My problem is that I get errors trying to assemble mapped reads using StringTie. I use the same gencode annotation file that I included for mapping with STAR.
I used the following options in StringTie:
Use GFF file to guide assembly yes
Reference annotation to use for guiding the assembly process 11: gencode.v27.primary_assembly.annotation.gff3
Perform abundance estimation only of input transcripts False
Output additional files for use in... deseq2
Average read length 99
Whether to cluster genes that overlap with different gene IDs False
Options advanced
Disable trimming of predicted transcripts based on coverage False
Increase sensitivity False
Name prefix for output transcripts STRG
Minimum isoform fraction 0.15
Minimum assembled transcript length 35
Minimum anchor length for junctions 10
Minimum junction coverage 5
Minimum bundle reads per bp coverage to consider for assembly 2
Gap between read mappings triggering a new bundle 50
Fraction of bundle allowed to be covered by multi-hit reads 0.95
Do not assemble any transcripts on these reference sequence(s) Empty.
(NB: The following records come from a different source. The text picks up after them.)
/-- Set it. -/
def State.setTsFifo (s : State) (n : Nat) (l : List (Nat × Nat)) : State :=
  { s with tim := { s.tim with tsf := Tbl.set (fun _ => []) s.tim.tsf n l } }

/-- A read of TIM_LN_TSF0 (R463): pops only with TSF_CSR at 1. -/
def State.tsPop (s : State) (n : Nat) : Word × State :=
  match s.flag (R.TIM_LN_CFG n) F.TIM_LN_CFG_TSF_CSR, s.tsFifo n with
  | true, (tag, w) :: r =>
    (BitVec.ofNat 32 (2 ^ 31 + tag % 2 ^ 16),
      ((s.setTsFifo n r).setReg (R.TIM_LN_TSF1 n) (BitVec.ofNat 32 w)).setReg (R.TIM_LN_TSF2 n) (BitVec.ofNat 32 (w / 2 ^ 32)))
  | _, _ => (0, s)

/-! ## Pins -/

/-- The level of PPS_OUT[j] (R438). -/
def State.ppsOutPin (s : State) (j : Nat) : Bool :=
  let c := (s.reg (R.TIM_PPSO_CFG j)).toNat
  let pol : Bool := c / 2 % 2 == 1
  let lead := Tbl.get (fun _ => 0) s.tim.ppsLead j
  let active : Bool := c % 2 == 1 && 0 < lead && s.tim.cycles < lead - 1 + 1000 * max 1 (c / 2 ^ 16)
  s.timRun && (active != pol)

/-- The level of TIME_EVT[k] (R446). -/
def State.timeEvtPin (s : State) (k : Nat) : Bool :=
  let c := R.TIM_EVT_CFG k
  let active : Bool := s.flag c F.TIM_EVT_CFG_EN && s.tim.cycles < Tbl.get (fun _ => 0) s.tim.evt k
  active != s.flag c F.TIM_EVT_CFG_POL

/-- A cone event reaches the TIME_EVT logic (R446). -/
def State.timeEvt (s : State) (n : Nat) : State :=
  s.forEach ((List.range 16).filter (fun k =>
    s.flag (R.TIM_EVT_CFG k) F.TIM_EVT_CFG_EN && s.fld (R.TIM_EVT_CFG k) F.TIM_EVT_CFG_CONE == n)) (fun t k =>
    let w := max 1 (s.fld (R.TIM_EVT_CFG k) F.TIM_EVT_CFG_WIDTH)
    { t with tim := { t.tim with evt := Tbl.set (fun _ => 0) t.tim.evt k (t.tim.cycles + 8 * w) } })

/-! ## The TIM window -/

/-- The register group of an offset in the TIM window: domain, cone, capture group or lane. -/
def timDom (loc : Nat) : Option Nat := if 0x100 ≤ loc && loc < 0x900 then some ((loc - 0x100) / 0x40) else none
def timCone (loc : Nat) : Option Nat := if 0x1000 ≤ loc && loc < 0x1800 then some ((loc - 0x1000) / 0x20) else none
def timGroup (loc : Nat) : Option Nat := if 0x2100 ≤ loc && loc < 0x2300 then some ((loc - 0x2100) / 0x20) else none
def timLane (loc : Nat) : Option Nat := if 0x4000 ≤ loc && loc < 0x5200 then some ((loc - 0x4000) / 0x20) else none

/-- What of a written value reaches the register: the reserved parts of the shared tables are cut off. -/
def timMask (loc : Nat) (v : Word) : Word :=
  if (timDom loc).isSome && (loc - 0x100) % 0x40 == 0x24 then v &&& 0xFFFF
  else if (timDom loc).isSome && (loc - 0x100) % 0x40 == 0x1C then v &&& 0xFFFF
  else if 0x2000 ≤ loc && loc < 0x2040 then v &&& 0x1FF
  else if 0x2400 ≤ loc && loc < 0x2420 && loc % 8 == 0 then v &&& 3
  else if 0x2440 ≤ loc && loc < 0x2460 && loc % 8 == 0 then v &&& 0xFFFF01F3
  else v

/-- The enable field of the LOCKED fields at an offset reads 0 (13: TIM_ registers). -/
def State.timOpen (s : State) (loc : Nat) : Bool :=
  match timDom loc, timCone loc, timLane loc with
  | some d, _, _ => !s.flag (R.TIM_TD_CTRL d) F.TIM_TD_CTRL_SERVO_EN
  | _, some n, _ => !s.flag (R.TIM_CONE_CTRL n) F.TIM_CONE_CTRL_EN
  | _, _, some n => !s.flag (R.TIM_LN_CFG n) F.TIM_LN_CFG_TX_EN
  | _, _, _ => true

/-- An ignored LOCKED write in the TIM window (R24, R25, R437, R445). -/
def State.timLocked (s : State) (loc : Nat) : State :=
  match timDom loc, timCone loc, timLane loc with
  | some d, _, _ => (s.alarm d F.TIM_TD_STAT_LOCKED_WR).lockedRecord (128 + d) d loc
  | _, some n, _ => (s.setFlag (R.TIM_CONE_CTRL n) F.TIM_CONE_CTRL_LOCKED_WR true).lockedRecord (64 + n) n loc
  | _, _, some n => (s.setFlag (R.TIM_LN_TSSTAT n) F.TIM_LN_TSSTAT_LOCKED_WR true).lockedRecord (192 + n) n loc
  | _, _, _ => s

/-- A write to TIM_TD_OFFS (R432): kept, submitted, or without effect while a PPS input is the source. -/
def State.timOffs (s : State) (d : Nat) (hi : Bool) (v : Word) : State :=
  if 4 ≤ s.fld (R.TIM_TD_CTRL d) F.TIM_TD_CTRL_OSRC then s
  else if hi then
    s.submit d (signed 64 ((Tbl.get (fun _ => 0) s.tim.offsLo d).toNat + 2 ^ 32 * v.toNat))
  else { s with tim := { s.tim with offsLo := Tbl.set (fun _ => 0) s.tim.offsLo d v } }

/-- What a write to a domain's control register starts (R429, R430, R433, R436): `en` is SERVO_EN before the write. -/
def State.timCtrl (s : State) (d : Nat) (en : Bool) (v : Word) : State :=
  let run := s.timRun
  let on := v.getLsbD 4
  let s1 := s.when (on && !en) (fun t => t.setInteg d (-(t.freq d) * 1953125))
  let s2 := s1.when (!on && en) (fun t =>
    (match t.busy d with | some x => t.showSample d x | none => t).setSample d none none)
  let s3 := s2.when (run && v.getLsbD 1) (fun t => t.timSet d)
  let s4 := s3.when (run && v.getLsbD 2) (fun t => t.timStep d)
  let s5 := s4.when (run && v.getLsbD 3) (fun t => t.timSlew d)
  s5.when (run && v.getLsbD 0) (fun t => t.timSnap d)

/-- What a register write in the TIM window does beside storing its fields; `old` is the state before it. -/
def State.timAct (s old : State) (loc : Nat) (v : Word) : State :=
  match timDom loc, timCone loc, timGroup loc with
  | some d, _, _ =>
    let t := s.when ((loc - 0x100) % 0x40 == 0) (fun t =>
      t.timCtrl d (old.flag (R.TIM_TD_CTRL d) F.TIM_TD_CTRL_SERVO_EN) v)
    t.settle (128 + d) (!old.tdLevel d && t.tdLevel d)
  | _, some n, _ =>
    if (loc - 0x1000) % 0x20 == 0 then
      let was := old.flag (R.TIM_CONE_CTRL n) F.TIM_CONE_CTRL_EN
      let t := (s.when (v.getLsbD 0 && !was) (fun t => t.coneArm n)).when (!v.getLsbD 0) (fun t => t.coneDisarm n)
      t.settle (64 + n) (!old.coneLevel n && t.coneLevel n)
    else s
  | _, _, some g => s.settle (160 + g) (!old.capLevel g && s.capLevel g)
  | _, _, _ => s
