/-- Record a finding, judged (R278). -/
def State.settleFinding (s : State) (f : Finding) (ess : Bool) : State :=
  let u := keySector f.key
  let t := s.lastFinding f.key f.shd f.kind (ess && !f.shd) f.word
  if f.kind = 1 then
    if f.shd then (t.count R.SCR_CE_SHD F.SCR_CE_SHD_COUNT 1).scrubRecord u 35 0 0x05 f.key true
    else (t.count R.SCR_CE_ACT F.SCR_CE_ACT_COUNT 1).scrubRecord u (if ess then 33 else 34) 0 0x05 f.key false
  else if f.shd then
    ((t.count R.SCR_UE_SHD F.SCR_UE_SHD_COUNT 1).scrubRecord u 37 2 0x06 f.key true).queueRefetch f.key true false
  else
    let v := t.count R.SCR_UE_ACT F.SCR_UE_ACT_COUNT 1
    (if ess then v.scrubRecord 0 3 2 0x06 f.key false else v.scrubRecord u 36 0 0x06 f.key false).queueRefetch f.key false ess

/-- MAP_LOOKUP_DONE (R269, R277, R279, R291): the oldest finding is judged and recorded. A plane with no map, and a page that fails,
make every data bit essential. The cached pages whose places `lost` gives hold an uncorrectable error: they are discarded, and
fetched again where the lookup needs them. -/
def execMapLookupDone (lost : List Nat) (s : State) : Host.Outcome State Fault Refusal :=
  .next (if s.halted then s
    else match s.scrub.look with
    | [] => s
    | f :: rest =>
      let t := s.setScrub { s.scrub with
        look := rest, cache := (s.scrub.cache.zipIdx.filter (fun p => !lost.contains p.2)).map (fun p => p.1) }
      let all := List.replicate 32 (2 ^ 64 - 1)
      let st := s.mapState f.key f.shd
      if st != 1 && st != 2 then t.settleFinding f (f.essential all)
      else match s.recOf f.key f.shd with
        | none => t.settleFinding f (f.essential all)
        | some (x, scope) =>
          let r := t.frameMasks x (s.frameIndex scope f.key)
          match r.1 with
          | some m => r.2.settleFinding f (f.essential m)
          | none => (r.2.mapRecord (keyFar f.key f.shd)).settleFinding f (f.essential all))

/-! ## Scanning (R261-R267, R278-R280) -/

/-- The inverted bits of code word `k`. -/
def Frame.flipsOf (f : Frame) (k : Nat) : List Nat := (f.flips.filter (fun b => 72 * k ≤ b && b < 72 * k + 72)).map (fun b => b - 72 * k)

/-- What the decoder makes of code word `k` (R261): its 64 data bits, a correction, a double-bit error. -/
def Frame.decode (f : Frame) (k : Nat) : BitVec 64 × Bool × Bool :=
  let raw : BitVec 64 := (f.words.getD (2 * k + 1) 0).append (f.words.getD (2 * k) 0)
  let r := (BmWord.mk (raw.setWidth 72) true (f.flipsOf k)).read true 1
  (r.1.setWidth 64, r.2.1, r.2.2)

/-- The code words that a scan corrects, and those with a double-bit error. -/
def Frame.single (f : Frame) : List Nat := (List.range 32).filter (fun k => !(f.flipsOf k).isEmpty && (f.decode k).2.1)
def Frame.double (f : Frame) : List Nat := (List.range 32).filter (fun k => !(f.flipsOf k).isEmpty && (f.decode k).2.2)

/-- The frame with its single-bit errors corrected (R279), beside the CRC as it is stored. -/
def Frame.corrected (f : Frame) : Frame :=
  let one := f.single
  let st := f.stored
  ⟨(List.range 64).map (fun i => if one.contains (i / 2) then (if i % 2 = 0 then ((f.decode (i / 2)).1.setWidth 32)
      else (((f.decode (i / 2)).1 >>> 32).setWidth 32)) else st.getD i 0), st.getD 64 0, []⟩

/-- The data bits that the corrections change. -/
def Frame.fixedBits (f : Frame) : List Nat :=
  f.single.flatMap (fun k =>
    let raw : BitVec 64 := (f.stored.getD (2 * k + 1) 0).append (f.stored.getD (2 * k) 0)
    ((List.range 64).filter (fun b => raw.getLsbD b != (f.decode k).1.getLsbD b)).map (fun b => 64 * k + b))

/-- What a frame shows when it is read: none, or a finding (R278): correctable where every erroneous code word holds a single-bit
error and the CRC matches once they are corrected. -/
def Frame.finding (f : Frame) (key : Nat) (shd : Bool) : Option Finding :=
  let c := f.corrected
  let crcOk := c.crc.toNat == frameCrc c.words
  if f.single.isEmpty && f.double.isEmpty then (if crcOk then none else some ⟨key, shd, 3, [], []⟩)
  else if f.double.isEmpty && crcOk then some ⟨key, shd, 1, f.fixedBits, []⟩
  else some ⟨key, shd, 2, f.fixedBits, f.double⟩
Additional gene abundance estimation output file True
Disable multi-mapping correction False
Job Resource Parameters no
However, I keep getting the follwoing error after certain minutes: Fatal error: Exit code 1 () Traceback (most recent call last): File "/galaxy/main/deps/_conda/envs/__stringtie@1.3.3/bin/prepDE.py", line 85, in <module> t_id=RE_TRANSCRIPT_ID.search(v[len(v)-1]).group(1) AttributeError: 'NoneType' object has no attribute 'group'
Can you tell me, what the problem might be or any suggestions what I may have to change?
**Thank you very much!!!
Best regards Stefanie**
More detail on trimming and mapping:
Trimming was performed by removing 5' and 3' ends, if quality was lower than 10 and also reads smaller than 20bp have been removed.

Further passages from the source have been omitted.